### About this task:
In the listing that follows, the range to quote begins at the line that has "secondOk partnerOk s" and ends after the line that has "DIE_READ_DONE: a page"; quote it verbatim and add nothing.

### Provided records:
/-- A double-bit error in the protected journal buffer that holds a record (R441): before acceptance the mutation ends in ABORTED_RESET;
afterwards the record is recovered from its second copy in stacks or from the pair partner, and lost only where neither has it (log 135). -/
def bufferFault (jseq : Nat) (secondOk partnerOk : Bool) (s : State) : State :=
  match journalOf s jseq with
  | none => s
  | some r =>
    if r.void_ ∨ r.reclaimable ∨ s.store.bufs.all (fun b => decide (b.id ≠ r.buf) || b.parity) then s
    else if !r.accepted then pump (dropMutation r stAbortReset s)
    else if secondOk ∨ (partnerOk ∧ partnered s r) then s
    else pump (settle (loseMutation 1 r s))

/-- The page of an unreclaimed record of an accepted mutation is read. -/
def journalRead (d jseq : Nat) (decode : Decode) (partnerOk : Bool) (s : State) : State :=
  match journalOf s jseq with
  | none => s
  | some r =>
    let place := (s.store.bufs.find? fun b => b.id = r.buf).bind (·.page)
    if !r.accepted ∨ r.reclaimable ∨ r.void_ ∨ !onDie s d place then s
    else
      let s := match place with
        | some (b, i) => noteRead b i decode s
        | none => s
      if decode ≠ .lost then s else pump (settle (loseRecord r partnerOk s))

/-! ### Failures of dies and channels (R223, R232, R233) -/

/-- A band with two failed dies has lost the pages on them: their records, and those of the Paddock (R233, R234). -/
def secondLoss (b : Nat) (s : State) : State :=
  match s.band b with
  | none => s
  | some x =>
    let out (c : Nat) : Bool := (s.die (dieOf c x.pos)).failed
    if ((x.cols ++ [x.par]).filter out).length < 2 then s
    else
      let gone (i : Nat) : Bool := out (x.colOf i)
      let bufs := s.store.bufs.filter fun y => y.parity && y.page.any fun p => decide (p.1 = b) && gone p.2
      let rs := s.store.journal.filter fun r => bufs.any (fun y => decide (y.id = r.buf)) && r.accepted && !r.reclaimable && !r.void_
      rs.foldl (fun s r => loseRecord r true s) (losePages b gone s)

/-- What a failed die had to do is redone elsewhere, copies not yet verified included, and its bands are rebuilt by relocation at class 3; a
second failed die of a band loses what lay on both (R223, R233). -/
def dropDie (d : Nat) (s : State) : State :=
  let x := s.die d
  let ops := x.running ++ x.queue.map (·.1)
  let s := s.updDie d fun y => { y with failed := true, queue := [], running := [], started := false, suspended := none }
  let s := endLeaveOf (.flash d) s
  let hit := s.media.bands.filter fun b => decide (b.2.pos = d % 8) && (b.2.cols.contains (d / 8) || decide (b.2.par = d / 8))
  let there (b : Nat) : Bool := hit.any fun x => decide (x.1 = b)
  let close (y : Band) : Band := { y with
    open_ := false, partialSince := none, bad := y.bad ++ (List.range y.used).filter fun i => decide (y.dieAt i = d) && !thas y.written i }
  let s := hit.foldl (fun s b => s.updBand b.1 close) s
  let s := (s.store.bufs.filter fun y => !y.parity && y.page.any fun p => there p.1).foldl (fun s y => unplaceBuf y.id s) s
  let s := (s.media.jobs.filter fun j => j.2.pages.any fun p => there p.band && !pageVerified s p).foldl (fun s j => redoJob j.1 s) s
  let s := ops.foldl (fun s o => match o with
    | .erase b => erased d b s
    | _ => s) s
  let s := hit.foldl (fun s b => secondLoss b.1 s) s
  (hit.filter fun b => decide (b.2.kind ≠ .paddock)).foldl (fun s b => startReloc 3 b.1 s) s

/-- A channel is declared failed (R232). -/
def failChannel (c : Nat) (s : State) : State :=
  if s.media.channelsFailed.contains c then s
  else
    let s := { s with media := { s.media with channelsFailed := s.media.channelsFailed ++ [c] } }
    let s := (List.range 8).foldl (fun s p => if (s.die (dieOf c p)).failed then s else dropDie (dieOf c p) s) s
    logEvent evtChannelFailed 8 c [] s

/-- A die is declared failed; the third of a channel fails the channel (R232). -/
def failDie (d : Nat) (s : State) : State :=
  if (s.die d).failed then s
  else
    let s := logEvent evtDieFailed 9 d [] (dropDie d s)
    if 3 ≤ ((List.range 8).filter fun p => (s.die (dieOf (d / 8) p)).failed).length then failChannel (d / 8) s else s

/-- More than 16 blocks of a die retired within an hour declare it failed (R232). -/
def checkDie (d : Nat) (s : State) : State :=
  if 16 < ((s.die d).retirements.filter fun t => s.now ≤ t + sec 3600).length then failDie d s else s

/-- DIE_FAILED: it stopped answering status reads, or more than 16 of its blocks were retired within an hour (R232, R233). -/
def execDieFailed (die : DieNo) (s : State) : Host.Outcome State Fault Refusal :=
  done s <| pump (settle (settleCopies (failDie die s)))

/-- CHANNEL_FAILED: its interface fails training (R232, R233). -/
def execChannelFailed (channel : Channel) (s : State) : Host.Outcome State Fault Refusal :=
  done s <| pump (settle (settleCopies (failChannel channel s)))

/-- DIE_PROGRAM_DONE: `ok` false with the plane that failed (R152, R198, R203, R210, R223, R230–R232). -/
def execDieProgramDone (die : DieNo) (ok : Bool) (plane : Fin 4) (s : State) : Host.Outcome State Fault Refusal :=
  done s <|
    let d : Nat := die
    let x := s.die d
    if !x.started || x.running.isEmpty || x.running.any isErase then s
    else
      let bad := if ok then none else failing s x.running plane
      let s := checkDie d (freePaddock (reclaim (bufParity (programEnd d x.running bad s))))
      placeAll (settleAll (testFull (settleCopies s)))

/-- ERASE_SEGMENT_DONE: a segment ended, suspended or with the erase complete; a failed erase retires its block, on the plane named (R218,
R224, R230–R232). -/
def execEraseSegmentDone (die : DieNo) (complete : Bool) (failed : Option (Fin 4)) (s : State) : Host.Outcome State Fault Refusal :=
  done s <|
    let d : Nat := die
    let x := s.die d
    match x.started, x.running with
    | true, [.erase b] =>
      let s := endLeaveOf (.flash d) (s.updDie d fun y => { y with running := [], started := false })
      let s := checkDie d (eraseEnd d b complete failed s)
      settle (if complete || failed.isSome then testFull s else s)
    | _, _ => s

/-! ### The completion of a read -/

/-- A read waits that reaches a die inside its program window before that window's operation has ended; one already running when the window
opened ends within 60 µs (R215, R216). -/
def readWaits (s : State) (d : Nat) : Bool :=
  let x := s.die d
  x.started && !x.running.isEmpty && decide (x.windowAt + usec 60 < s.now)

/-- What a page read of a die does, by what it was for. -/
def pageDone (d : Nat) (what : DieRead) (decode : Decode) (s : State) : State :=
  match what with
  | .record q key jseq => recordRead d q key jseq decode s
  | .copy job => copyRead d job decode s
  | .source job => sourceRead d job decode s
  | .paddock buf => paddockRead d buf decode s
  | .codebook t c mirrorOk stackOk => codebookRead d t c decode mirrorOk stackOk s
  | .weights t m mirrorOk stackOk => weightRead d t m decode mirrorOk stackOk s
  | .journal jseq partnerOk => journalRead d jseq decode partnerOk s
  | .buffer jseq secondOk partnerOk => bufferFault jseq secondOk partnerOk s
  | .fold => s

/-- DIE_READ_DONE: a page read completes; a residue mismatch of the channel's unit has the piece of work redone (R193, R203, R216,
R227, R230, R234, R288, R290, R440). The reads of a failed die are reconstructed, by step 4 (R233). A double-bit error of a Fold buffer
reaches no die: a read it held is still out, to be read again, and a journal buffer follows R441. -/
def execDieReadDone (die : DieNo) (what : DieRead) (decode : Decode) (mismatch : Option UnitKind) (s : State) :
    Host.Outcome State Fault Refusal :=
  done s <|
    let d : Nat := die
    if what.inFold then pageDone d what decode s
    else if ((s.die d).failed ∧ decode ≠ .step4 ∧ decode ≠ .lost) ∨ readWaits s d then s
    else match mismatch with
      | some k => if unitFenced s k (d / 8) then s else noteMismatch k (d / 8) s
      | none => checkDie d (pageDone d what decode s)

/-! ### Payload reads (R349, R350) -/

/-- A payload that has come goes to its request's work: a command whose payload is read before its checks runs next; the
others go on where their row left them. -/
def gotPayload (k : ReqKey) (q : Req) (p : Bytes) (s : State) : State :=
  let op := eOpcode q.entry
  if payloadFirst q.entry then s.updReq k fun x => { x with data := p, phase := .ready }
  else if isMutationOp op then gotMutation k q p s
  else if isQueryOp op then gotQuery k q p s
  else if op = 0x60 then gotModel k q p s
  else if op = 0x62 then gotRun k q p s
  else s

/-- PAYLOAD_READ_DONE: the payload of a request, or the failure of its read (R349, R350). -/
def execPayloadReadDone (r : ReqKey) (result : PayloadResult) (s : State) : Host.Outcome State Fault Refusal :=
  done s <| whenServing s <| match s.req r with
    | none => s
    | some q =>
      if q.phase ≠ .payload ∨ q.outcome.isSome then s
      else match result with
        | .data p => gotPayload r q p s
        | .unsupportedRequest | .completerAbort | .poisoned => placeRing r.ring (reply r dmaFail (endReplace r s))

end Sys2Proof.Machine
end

### Response to the task:
  | .buffer jseq secondOk partnerOk => bufferFault jseq secondOk partnerOk s
  | .fold => s

/-- DIE_READ_DONE: a page read completes; a residue mismatch of the channel's unit has the piece of work redone (R193, R203, R216,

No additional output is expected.